→ **About this task**: Please quote exactly the opening lines of the data, from the first line to the one where "127) 0 254).toNat" appears.

(Stored data entries)
'''
-- ==== Sys2Proof/Machine/Quant.lean ====
section
/-! DEFINITION. Block quantisation shared by slot V, the matrix array and the copy engine (R184, R185, R219, R232). -/

namespace Sys2Proof.Machine

/-- emax of R184. -/
def emaxOf (t : Ty) : Int :=
  match t with
  | .e4m3 => 8 | .e5m2 => 15 | .e3m2 => 4 | .e2m3 => 2 | .e2m1 => 2
  | _ => 0

/-- The MX scale of a block of values (R184). -/
def scaleOf (t : Ty) (xs : List Val) : Nat :=
  let bad (v : Val) : Bool := match v with | .fin _ _ _ _ => false | _ => true
  if xs.any bad then 0xFF
  else
    let nz := xs.filter (fun v => !v.isZero)
    match nz with
    | [] => 0x7F
    | v :: rest => (clampInt (rest.foldl (fun m x => max m x.expo) v.expo - emaxOf t + 127) 0 254).toNat

/-- A value times 2^-(s - 127). -/
def unscale (s : Nat) : Val → Val
  | .fin neg n d e => .fin neg n d (e - ((s : Int) - 127))
  | v => v

/-- One element of a quantised block (R185): under scale 0xFF the canonical NaN, or +0 with nv where the format has none; a
signalling NaN sets nv (R58). -/
def quantElem (t : Ty) (rm : Rm) (sat : Bool) (rnd s : Nat) (x : Val) : Nat × Fl :=
  if s = 0xFF then (match t.fmt.nan with | some c => (c, if x.invalid then flNV else 0) | none => (0, flNV))
  else roundF t.fmt rm sat rnd (unscale s x)

/-- Element types by number TY (R42 to R47). -/
def tyOfNum (n : Nat) : Option Ty :=
  match n with
  | 0 => some .f32 | 1 => some .f16 | 2 => some .bf16 | 3 => some .i32 | 4 => some .n32 | 5 => some .i16 | 6 => some .i8 | 7 => some .n8
  | 8 => some .e4m3 | 9 => some .e5m2 | 10 => some .e3m2 | 11 => some .e2m3 | 12 => some .e2m1 | 13 => some .mk8 | 14 => some .e8m0
  | _ => none
def rmOfNum (n : Nat) : Rm := match n with | 0 => .rne | 1 => .rtz | 2 => .rdn | 3 => .rup | 4 => .rna | _ => .sto
/-- The scaled formats 8 to 13. -/
def scaledTy (t : Ty) : Bool := match t with | .e4m3 | .e5m2 | .e3m2 | .e2m3 | .e2m1 | .mk8 => true | _ => false

/-- Conversion of one code (R182, R231): the bits unchanged within e8m0, else a rounding. -/
def convElem (dty sty : Ty) (rm : Rm) (sat : Bool) (rnd x : Nat) : Nat × Fl :=
  if dty == .e8m0 then (x, 0) else roundTo dty rm sat rnd (tyValue sty x)

/-- The RM of a list without `sto`. -/
def rm5 : Rm5 → Rm | .rne => .rne | .rtz => .rtz | .rdn => .rdn | .rup => .rup | .rna => .rna

end Sys2Proof.Machine
end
'''
→ **Answer below**:
-- ==== Sys2Proof/Machine/Quant.lean ====
section
/-! DEFINITION. Block quantisation shared by slot V, the matrix array and the copy engine (R184, R185, R219, R232). -/

namespace Sys2Proof.Machine

/-- emax of R184. -/
def emaxOf (t : Ty) : Int :=
  match t with
  | .e4m3 => 8 | .e5m2 => 15 | .e3m2 => 4 | .e2m3 => 2 | .e2m1 => 2
  | _ => 0

/-- The MX scale of a block of values (R184). -/
def scaleOf (t : Ty) (xs : List Val) : Nat :=
  let bad (v : Val) : Bool := match v with | .fin _ _ _ _ => false | _ => true
  if xs.any bad then 0xFF
  else
    let nz := xs.filter (fun v => !v.isZero)
    match nz with
    | [] => 0x7F
    | v :: rest => (clampInt (rest.foldl (fun m x => max m x.expo) v.expo - emaxOf t + 127) 0 254).toNat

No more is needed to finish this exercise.